theorem lzMatch_failsAs (L D : Nat) (h : Busy s) : (lzMatch L D s).FailsAs .lz 4 :=
  lzMatch_reaches (fun s _ => failsAs_failLz (by decide) _ s) lzEmit_failsAs L D h

/-- The end of a headed stream, with the last work `f` on its output. -/
theorem endHeaded_finish_failsAs (hc : c ≠ .lz) (f : State → State) (s : State) :
    (endHeaded s fun s => .ended (finish (f s))).FailsAs c 4 := by
  have hmem : Cause.lengthMismatch ∈ operationCauses c 4 := headerCauses_subset hc (.inr rfl) (by decide)
  unfold endHeaded
  split_ifs
  · exact failsAs_finish _
  · exact failsAs_fail hmem s

/-- The trailing literals come before the end of a RefPack stream. -/
theorem rpEof_failsAs (P : Nat) (h : Busy s) :
    ((lits P s).andThen fun s => endHeaded s fun s => .ended (finish s)).FailsAs .rp 4 :=
  Flow.Reaches.andThen (lits_failsAs P h) fun s _ => endHeaded_finish_failsAs (c := .rp) nofun id s

end

/-! ## The instructions -/

section
variable {c : Codec} {op : BitVec 3} {s t : State}

theorem streamOp_failsAs {f : State → Flow} (h : streamOp c s f = .next t) (hf : (f s).FailsAs c 4) :
    Busy t ∨ FailureListed c 4 t := (streamOp_next h hf).2

theorem hostOp_failsAs {f : State → Flow} (h : hostOp c op s f = .next t) (hf : (f (beginOp c op s)).FailsAs c op) :
    Busy t ∨ FailureListed c op t := (hostOp_next h hf).2

theorem exec_command_failsAs {i : Instr} (hi : IsCommand c i) (hs : Busy s) (h : exec i s = .next t) :
    Busy t ∨ FailureListed c 4 t := by
  obtain ⟨hop, rfl⟩ := hi
  cases i with
  | rpShort P L D => exact streamOp_failsAs h (rpMatch_failsAs P L D hs)
  | rpInt P L D => exact streamOp_failsAs h (rpMatch_failsAs P L D hs)
  | rpLong P L D => exact streamOp_failsAs h (rpMatch_failsAs P L D hs)
  | rpLiteral P => exact streamOp_failsAs (show execRpLiteral P s = _ from h) (lits_failsAs (s := setRpCount P s) P hs)
  | rpEof P => exact streamOp_failsAs (show execRpEof P s = _ from h) (rpEof_failsAs (s := setRpCount P s) P hs)
  | btLeaf b => exact streamOp_failsAs h (emit_failsAs .bt b s hs)
  | btNode b => exact streamOp_failsAs h (btExpandNode_failsAs b hs)
  | btEsc _ e => exact streamOp_failsAs h (emit_failsAs .bt e s hs)
  | btEnd b => exact streamOp_failsAs (show execBtEnd b s = _ from h) (endHeaded_finish_failsAs (c := .bt) nofun id s)
  | hrLit b => exact streamOp_failsAs h (emit_failsAs .hr b s hs)
  | hrRun k => exact streamOp_failsAs h (hrRun_failsAs k hs)
  | hrEsc b => exact streamOp_failsAs h (emit_failsAs .hr b s hs)
  | hrEof =>
    exact streamOp_failsAs (show execHrEof s = _ from h) (endHeaded_finish_failsAs (c := .hr) nofun undoDelta s)
  | lzLit b => exact streamOp_failsAs h (lzEmit_failsAs b s hs)
  | lzMatchS L D => exact streamOp_failsAs h (lzMatch_failsAs L D hs)
  | lzMatchX L D => exact streamOp_failsAs h (lzMatch_failsAs L D hs)
  | lzRecalc ws => exact streamOp_failsAs (show execLzRecalc ws s = _ from h) hs
  | lzEof => exact streamOp_failsAs (show execLzEof s = _ from h) (failsAs_finish s)
  | _ => cases hop
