-- ==== Sys2Proof/Machine/LoadStore.lean ====
section
/-! DEFINITION. Load and store word (spec/42_load_store.md R125 to R129). Neither traps: an out-of-bounds access
reads 0 or is dropped, with a diagnostic (20_memory.md R46, R49). -/

namespace Sys2Proof.Machine

/-- `gpr[rD] <- MemRead(EA, 4)` (R126). -/
def execLwz (rD rA : Idx5) (d : BitVec 16) (s : State) : Host.Outcome State Fault Refusal :=
  .next ((readWord (s.effectiveAddr rA d) s).2.writeGpr rD (readWord (s.effectiveAddr rA d) s).1).advance

/-- `MemWrite(EA, 4, gpr[rS])` (R127). -/
def execStw (rS rA : Idx5) (d : BitVec 16) (s : State) : Host.Outcome State Fault Refusal :=
  .next (writeWord (s.effectiveAddr rA d) (s.readGpr rS) s).advance

end Sys2Proof.Machine
end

━━━━━━━━━━━━━━━━

Problem details:
The word "BitVec" appears in some lines of the data. Copy every one of those lines.

Exercise solution:
variable {c : Codec} {op : BitVec 3} {s t : State}
def execLwz (rD rA : Idx5) (d : BitVec 16) (s : State) : Host.Outcome State Fault Refusal :=
def execStw (rS rA : Idx5) (d : BitVec 16) (s : State) : Host.Outcome State Fault Refusal :=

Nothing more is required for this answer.